Kairi le jaugea. Il semblait si mature comparé à la dernière fois qu'elle l'avait vu. Où était passé le garçon arrogant et joueur qui narguait Sora sur ses compétences de coureur et de combattant et prenait plaisir à tenter de l'impressionner comme si elle n'avait rien remarqué ?
« Tu m'impressionnes, dit-il soudain, comme un écho contraire de ses pensées. Je dois dire que je ne m'attendais pas à te voir... ici. Je ne t'imaginais pas t'infiltrer dans l'Organisation comme ça.
-Qu'est-ce que tu veux dire ? fit semblant de s'offusquer Kairi. Que j'étais juste capable de vous attendre bien tranquillement à la maison ?
-Non, je... Je ne voulais pas dire...
-Hé oui ! J'en avais assez de tourner en rond sur les Îles, déclara Kairi en posant les mains sur les hanches. Pourquoi vous les garçons seriez les seuls à avoir droit à une aventure ?
-Tu sais que ça n'a rien d'amusant, ce à quoi on fait face ?
-Tu crois pas que je suis bien placée pour le savoir, maintenant ?
-...Oui. Tu as raison. » Il la dévisagea. « Je ne comprends pas pourquoi tu as atterri dans le corps de Xion, cependant. Pourquoi ?
-Yeul disait que c'était une alliée qui restait près de Sora.
-Elle a dû confondre avec Naminé. Ou alors... ou alors son sortilège n'a pas fonctionné comme prévu.
-Naminé ? Ah mais oui ! » Ça prenait enfin tout son sens. Évidemment que cette Naminé était celle qu'elle aurait dû rejoindre ! « Riku, tu la connais alors ?
-Si l'existence de Xion a interféré, murmura Riku, plongé dans ses pensées, et qu'elle s'est rajoutée à l'équation, alors ça explique pourquoi c'est elle qui a été poussée dans le corps de Naminé. Ce qui signifie... puisque c'est censé être un échange... que Naminé est... »
Il s'interrompit et Kairi ouvrit de grands yeux quand elle comprit immédiatement la même chose que lui.
« Attends... Cette Naminé s'est retrouvée dans mon corps, finalement ? C'est ça ?
-Je n'en suis pas encore sûr, mais d'après ce que tu m'as dit, ça semble logique. Mais tu n'as pas à t'inquiéter. Naminé est... digne de confiance.
-Hé bah j'espère bien ! Je lui ai quand même fait cadeau de mon corps ! » Kairi grimaça et redevint sérieuse. « La pauvre... J'espère que Yeul lui a tout expliqué. Mais du coup, tu la connais ?

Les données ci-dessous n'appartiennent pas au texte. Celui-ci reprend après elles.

theorem witness_EncodedCommandDecodesToItself :
    (Instr.rdsr 4).wf = true ∧ (Instr.rdx 63).wf = true ∧ (Instr.data 0xff).wf = true := by decide
theorem witness_DecodedWordIsItsOwnEncoding : decode 0x8004 = .ok (.rdsr 4) := by decide
theorem witness_StepRunsTheDecodedCommand :
    (presentWord 0x2061 (ready abc)).inputs = .command 0x2061 :: [] ∧
      (presentWord 0x2061 (ready abc)).SEQ.stage = .idle ∧ decode 0x2061 = .ok (.data 0x61) ∧
      (presentWord 0x8005 doneAbc).inputs = .command 0x8005 :: [] ∧
      (presentWord 0x8005 doneAbc).SEQ.stage = .idle ∧ decode 0x8005 = .error .indexRange ∧
      doneAbc.PHASE ≠ .error ∧ (presentWord 0x9000 inError).inputs = .command 0x9000 :: [] ∧
      (presentWord 0x9000 inError).SEQ.stage = .idle ∧ decode 0x9000 = .error .reservedOp ∧
      inError.PHASE = .error := by decide
theorem witness_IdleEngineHoldsItsState :
    (ready abc).inputs = [] ∧ (ready abc).SEQ.stage = .idle := by decide
theorem witness_CommandFrameChecksPhaseThenLegality :
    (inError.PHASE = .error ∧ (0x3000 : Cmd) ≠ 0x1000 ∧ ∀ n : BitVec 3, decode 0x3000 ≠ .ok (.rdsr n)) ∧
    (doneAbc.PHASE ≠ .error ∧ legal 0x2161 = false) ∧ legal 0x8004 = true ∧
    ({ longest with PHASE := .done }.PHASE = .done ∧ decode 0x20ff = .ok (.data 0xff) ∧
      decode 0x4000 = .ok .endraw) ∧
    ((ready []).PHASE = .ready ∧ decode 0x703f = .ok (.rdx 63)) ∧
    ∃ t, executeWord 0x5000 (ready []) = .next t ∧ (ready []).PHASE ≠ .error ∧ t.PHASE = .error :=
  ⟨⟨rfl, by decide, by decide⟩, ⟨by decide, by decide⟩, by decide, ⟨rfl, by decide, by decide⟩,
    ⟨rfl, by decide⟩, _, rfl, by decide, rfl⟩
theorem witness_EveryCommandAnswersTheValueReadOrZero : ∃ t, executeWord 0x5007 doneAbc = .next t := ⟨_, rfl⟩
theorem witness_InitStartsAFreshInvocation : ∃ t, exec .init inError = .next t := ⟨_, rfl⟩
theorem witness_DataStoresItsByteAndCompressesAFullBlock :
    inError.PHASE = .error ∧ doneAbc.PHASE = .done ∧
    (longest.PHASE = .ready ∧ longest.LEN.toNat = 2 ^ 61 - 1) ∧
    ((ready []).PHASE = .ready ∧ (ready []).LEN.toNat ≠ 2 ^ 61 - 1 ∧ (ready []).FILL.toNat < 63) ∧
    (ready (List.replicate 62 0)).FILL.toNat = 62 ∧
    (almost.PHASE = .ready ∧ almost.LEN.toNat ≠ 2 ^ 61 - 1 ∧ almost.FILL.toNat = 63 ∧
      ∀ a, a < 63 → (almost.BUF.read a).isSome = true) := by decide
theorem witness_FinalCompletesOneBlock :
    ((ready []).PHASE = .ready ∧ (ready []).FILL.toNat ≤ 55) ∧
    (ready (List.replicate 55 0)).FILL.toNat = 55 ∧
    ∀ a, a < (ready (List.replicate 55 0)).FILL.toNat →
      ((ready (List.replicate 55 0)).BUF.read a).isSome = true := by decide
theorem witness_FinalCompletesTwoBlocks :
    (almost.PHASE = .ready ∧ 56 ≤ almost.FILL.toNat) ∧ (ready (List.replicate 56 0)).FILL.toNat = 56 ∧
    ∀ a, a < (ready (List.replicate 56 0)).FILL.toNat →
      ((ready (List.replicate 56 0)).BUF.read a).isSome = true := by decide
theorem witness_FinalOutsideReadyIsRefused : doneAbc.PHASE = .done ∧ inError.PHASE = .error := by decide
theorem witness_absorbed_nothing : Absorbed (ready []) [] :=
  ⟨rfl, rfl, rfl, rfl, rfl, rfl, rfl, fun j hj => absurd hj (Nat.not_lt_zero j)⟩
theorem witness_absorbed_abc : Absorbed (ready abc) abc where
  phase := rfl
  err := rfl
  idle := rfl
  len := by decide
  fill := by decide
  blkcnt := by decide
  hash := rfl
  bytes := by decide
theorem witness_absorbed_63 : Absorbed almost (List.replicate 63 0) where
  phase := rfl
  err := rfl
  idle := rfl
  len := by decide
  fill := by decide
  blkcnt := by decide
  hash := rfl
  bytes := by decide
theorem witness_absorbed_block : Absorbed oneBlock (List.replicate 64 0) ∧ oneBlock.FILL = 0 where
  left :=
    { phase := rfl, err := rfl, idle := rfl, len := by decide, fill := by decide, blkcnt := by decide
      hash := by simp [oneBlock], bytes := by decide }
  right := by decide
theorem witness_EndrawEndsAWholeNumberOfBlocks :
    inError.PHASE = .error ∧ doneAbc.PHASE = .done ∧
    ((ready [0x61]).PHASE = .ready ∧ (ready [0x61]).FILL ≠ 0) ∧
    ((ready []).PHASE = .ready ∧ (ready []).FILL = 0) ∧ ∃ t, exec .init inError = .next t :=
  ⟨rfl, rfl, ⟨rfl, by decide⟩, ⟨rfl, rfl⟩, _, rfl⟩
theorem witness_RdwReadsAStateWord :
    doneAbc.PHASE = .done ∧ (ready []).PHASE = .ready ∧ inError.PHASE = .error ∧
    0x5008 ≤ (0x5008 : Cmd).toNat ∧ (0x5fff : Cmd).toNat < 0x6000 := by decide
theorem witness_RdbReadsADigestByte :
    doneAbc.PHASE = .done ∧ (ready []).PHASE = .ready ∧ inError.PHASE = .error ∧
    0x6020 ≤ (0x6020 : Cmd).toNat ∧ (0x6fff : Cmd).toNat < 0x7000 := by decide
theorem witness_RdxReadsADigestCharacter :
    doneAbc.PHASE = .done ∧ (ready []).PHASE = .ready ∧ inError.PHASE = .error ∧
    0x7040 ≤ (0x7040 : Cmd).toNat ∧ (0x7fff : Cmd).toNat < 0x8000 := by decide
theorem witness_RdsrReadsAStatusRegister :
    (4 : BitVec 3).toNat ≤ 4 ∧ 0x8005 ≤ (0x8005 : Cmd).toNat ∧ (0x8fff : Cmd).toNat < 0x9000 ∧
    doneAbc.PHASE ≠ .error ∧ inError.PHASE = .error := by decide
theorem witness_CounterRegistersHoldLenAndBlkcnt :
    1 ≤ (1 : BitVec 3).toNat ∧ (4 : BitVec 3).toNat ≤ 4 ∧
    ∃ t, executeWord 0x2061 (ready []) = .next t ∧ t.LEN ≠ (ready []).LEN :=
  ⟨by decide, by decide, _, rfl, by decide⟩
theorem witness_LenCountsDataBytesAndNeverWraps : ∃ t, executeWord 0x2061 (ready abc) = .next t := ⟨_, rfl⟩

-Oui. » Riku acquiesça. « C'est une Simili, comme les gens de l'Organisation. Tu sais ce que c'est ?
-Oui, ils ont perdu leur cœur aux Ténèbres. Mais...

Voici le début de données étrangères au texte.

/-- R34, R324: a batch, from its closing to its end. -/
structure Batch where
  partition : Nat
  modelSlot : Nat
  imageSlot : Nat
  epoch : Nat
  graph : GraphKind
  stage : Nat
  rows : List BatchRow
  place : Placement
  /-- R429: the statistics batch. -/
  stat : Nat
  sent : Bool := false
  /-- How often the batch has been issued. -/
  issues : Nat := 0
  /-- Tiles on which the batch has ended. -/
  ended : List Nat := []
  /-- The batch has been aborted and waits for its tiles to quiesce (R360). -/
  aborted : Bool := false
  /-- Tiles that have quiesced since the abort. -/
  quiesced : List Nat := []
  /-- R813: the batch is abandoned and is not issued again. -/
  abandoned : Bool := false
  /-- R813: successive faulting re-issues. -/
  faults : Nat := 0
  /-- R39: counts of the batch's words that no row owns, from its last issue on. -/
  counts : Tab Nat := []
  /-- Rows that a STATE IN and a STATE RELEASE have named (R458). -/
  stateIn : List Nat := []
  stateOut : List Nat := []
  /-- A rollout batch: the placements of its stages and the steps that have run (R479). -/
  plan : List Placement := []
  steps : Nat := 0
  /-- A rollout batch whose last step has completed. -/
  rolled : Bool := false
  /-- R479: the forecast values of each row, step after step. -/
  forecast : List (List (BitVec 16)) := []
  /-- R361: the order in which batches were formed. -/
  order : Nat := 0
  deriving DecidableEq, Repr

/-- R48: a committed verdict on its way to the assembler. -/
structure Returning where
  id : Nat
  verdict : VerdictRec
  deriving DecidableEq, Repr

/-- One Wing. -/
structure Wing where
  entries : Tab FlowEntry := []
  overflow : Tab FlowEntry := []
  locks : Tab Lock := []
  /-- R254: broken locks: bucket and owner. -/
  broken : List (Nat × Nat) := []
  hitLog : List (Nat × Nat) := []
  coalescer : List PendKey := []
  full : Tab FullCount := []
  sweeps : Tab Sweep := []
  compare : Option Compare := none
  stairs : List Stair := []
  /-- Dispatcher queues by partition (R64). -/
  queues : Tab (List Packet) := []
  /-- Cached block handles by partition, oldest first (R305). -/
  cache : Tab (List Nat) := []
  /-- DRAM regions by partition: Larder, shadow, windows and image areas. -/
  regions : Tab Mem := []
  /-- Overflow Larder (R290). -/
  overflowLarder : Mem := []
  batches : Tab Batch := []
  batchCtr : Nat := 0
  /-- R39: shared counts of completed batches that wait for a commit, by number, and the next number. -/
  runs : Tab (Tab Nat) := []
  runCtr : Nat := 0
  returning : List Returning := []
  /-- R309, R763: what the Wing's clock has run beyond whole cycles, in thousandths of a cycle. -/
  phase : Nat := 0
  deriving DecidableEq, Repr

/-! ### Tiles (chapters 08 to 11) -/

/-- R334, R340: a feeder half. -/
structure Half where
  full : Bool := false
  data : Bytes := []
  tag : Nat := 0
  deriving DecidableEq, Repr

/-- R397: a codebook slot; entries past the list hold +0. -/
structure Codebook where
  size : Nat := 16
  entries : List (BitVec 16) := []
  deriving DecidableEq, Repr

/-- R422: a scale-register set: registers that have left their default (scale 1.0, bias +0), as 64-bit values. -/
structure ScaleSet where
  regs : Tab Nat := []
  tag : Nat := 0
  deriving DecidableEq, Repr

/-- R316: a word in an engine's queue. -/
structure Issued where
  word : TileWord
  batch : Nat
  /-- The word was issued within a wide segment (R328). -/
  wide : Bool
  /-- Base registers 0 to 7 at issue (R314). -/
  bases : List Nat
  /-- A word that has started and stays in its queue (R317, R318), and a DRAIN that has done its work. -/
  started : Bool := false
  done : Bool := false
  /-- R376: the pass that a started DRAIN or PRELOAD is bound to. -/
  bound : Nat := 0
  deriving DecidableEq, Repr

/-- A pass that has started (R373 to R375) and has not left for the drain buffer (R377, R378). -/
structure Pass where
  n : Nat
  issued : Issued
  op : PassOp
  /-- Opcode of Table 08-5. -/
  opcode : Nat
  /-- Steps read so far. -/
  k : Nat
  /-- Accumulators, or node bits in SEL mode, row-major in the form. -/
  acc : List (BitVec 32)
  aHalf : Nat
  aPos : Nat
  bHalf : Nat
  bPos : Nat
  /-- B halves whose tag has been compared (R447). -/
  compared : Nat
  /-- The tags differ and the feeder withholds the step (R448). -/
  held : Bool
  /-- R374: the pass has completed. -/
  completed : Bool := false
  /-- R377, R378: columns, from column 0 on, that have swapped, and those whose drain lane has shifted out. -/
  swapped : Nat := 0
  shifted : Nat := 0
  deriving DecidableEq, Repr

/-- R378: results of a pass in the drain buffer. -/
structure Result where
  n : Nat
  rows : Nat
  cols : Nat
  vals : List (BitVec 32)
  deriving DecidableEq, Repr

/-- One array with its feeders, scale registers and drain path. -/
structure MatArray where
  form : Nat := 0
  parked : Bool := true
  a0 : Half := {}
  a1 : Half := {}
  b0 : Half := {}
  b1 : Half := {}
  cbA : Tab Codebook := []
  cbB : Tab Codebook := []
  scale0 : ScaleSet := {}
  scale1 : ScaleSet := {}
  /-- Passes, drains and preloads counted since tile start or the last quiesce (R376). -/
  passes : Nat := 0
  drains : Nat := 0
  preloads : Nat := 0
  live : List Pass := []
  /-- R379: the preload values, by pass, of passes that have not started: in a preload lane or in the bank. -/
  pre : Tab (List (BitVec 32)) := []
  drainBuf : Option Result := none
  /-- The Post unit has finished reading the drain buffer (R342). -/
  bufRead : Bool := true
  deriving DecidableEq, Repr

/-- R499: a control set, tagged with its epoch. -/
structure ControlSet where
  epoch : Option Nat
  base : Nat
  entries : List Nat
  wide : List (Nat × Nat)
  scaleBlock : Nat
  sites : List SiteEntry
  groups : List (List Nat)
  windows : List DramWindow
  deriving DecidableEq, Repr

/-- R440, R442: counts of one clip layer of a batch on a tile: encoded and clipped values by row, and t. -/
structure ClipCount where
  batch : Nat
  layer : Nat
  log2 : Nat
  encoded : Tab Nat
  clipped : Tab Nat
  deriving DecidableEq, Repr

/-- R351: a released block that is write-locked. -/
structure WriteLock where
  lo : Nat
  hi : Nat
  packet : Nat
  deriving DecidableEq, Repr

/-- One tile. -/
structure Tile where
  mem : Mem := []
  tokens : Tab Nat := []
  /-- R320: the tile cycle that runs: the NT of its Hall cycle, the engines (16 × tile + engine) that have acted on the tile's tokens
  in it, and what it has taken from each token so far. -/
  takenNt : Nat := 0
  acted : List Nat := []
  taken : Tab Nat := []
  bases : List Nat := []
  /-- Batch descriptors that have arrived, oldest first (R325). -/
  descs : List Nat := []
  /-- The batch whose program the sequencer issues. -/
  cur : Option Nat := none
  pc : Nat := 0
  /-- R328: where a wide segment returns to. -/
  ret : Option Nat := none
  /-- A CHECK has been issued and has not decided (R327). -/
  checkWait : Bool := false
  /-- A WAIT or MARK at the sequencer. -/
  seqWord : Option Issued := none
  /-- Engine queues by code of Table 08-3. -/
  queues : Tab (List Issued) := []
  arr0 : MatArray := {}
  arr1 : MatArray := {}
  /-- Activation and encode tables of the Post unit that have left their defaults. -/
  act : Tab Bytes := []
  enc : Tab Bytes := []
  ctl0 : Option ControlSet := none
  ctl1 : Option ControlSet := none
  clips : List ClipCount := []
  /-- R443: rows whose results a wide segment writes. -/
  wideRows : List Nat := []
  locks : List WriteLock := []
  /-- R693: context of the last batch on a tile of the IKF-4840. -/
  context : Option Nat := none
  deriving DecidableEq, Repr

-Elle possède des pouvoirs étranges, ceux de manipuler les souvenirs par exemple. L'Organisation l'utilisait pour ce pouvoir, mais pour une raison ou une autre, elle les a quittés. Je pense que Sora n'y est pas étranger. »
Kairi sourit.
« Oui, moi aussi.
-Maintenant, elle veille, ou plutôt, veillait sur Sora et travaillait à lui rendre la mémoire.
-Sora ! Est-ce que... est-ce que tu sais où il est ? »
Après une demi-seconde à redouter le pire, son cœur s'allégea considérablement quand Riku hocha la tête.
« Oui.
-Oh mon dieu. »
Elle eut besoin d'un moment pour se reprendre et s'empêcher de sauter sur Riku.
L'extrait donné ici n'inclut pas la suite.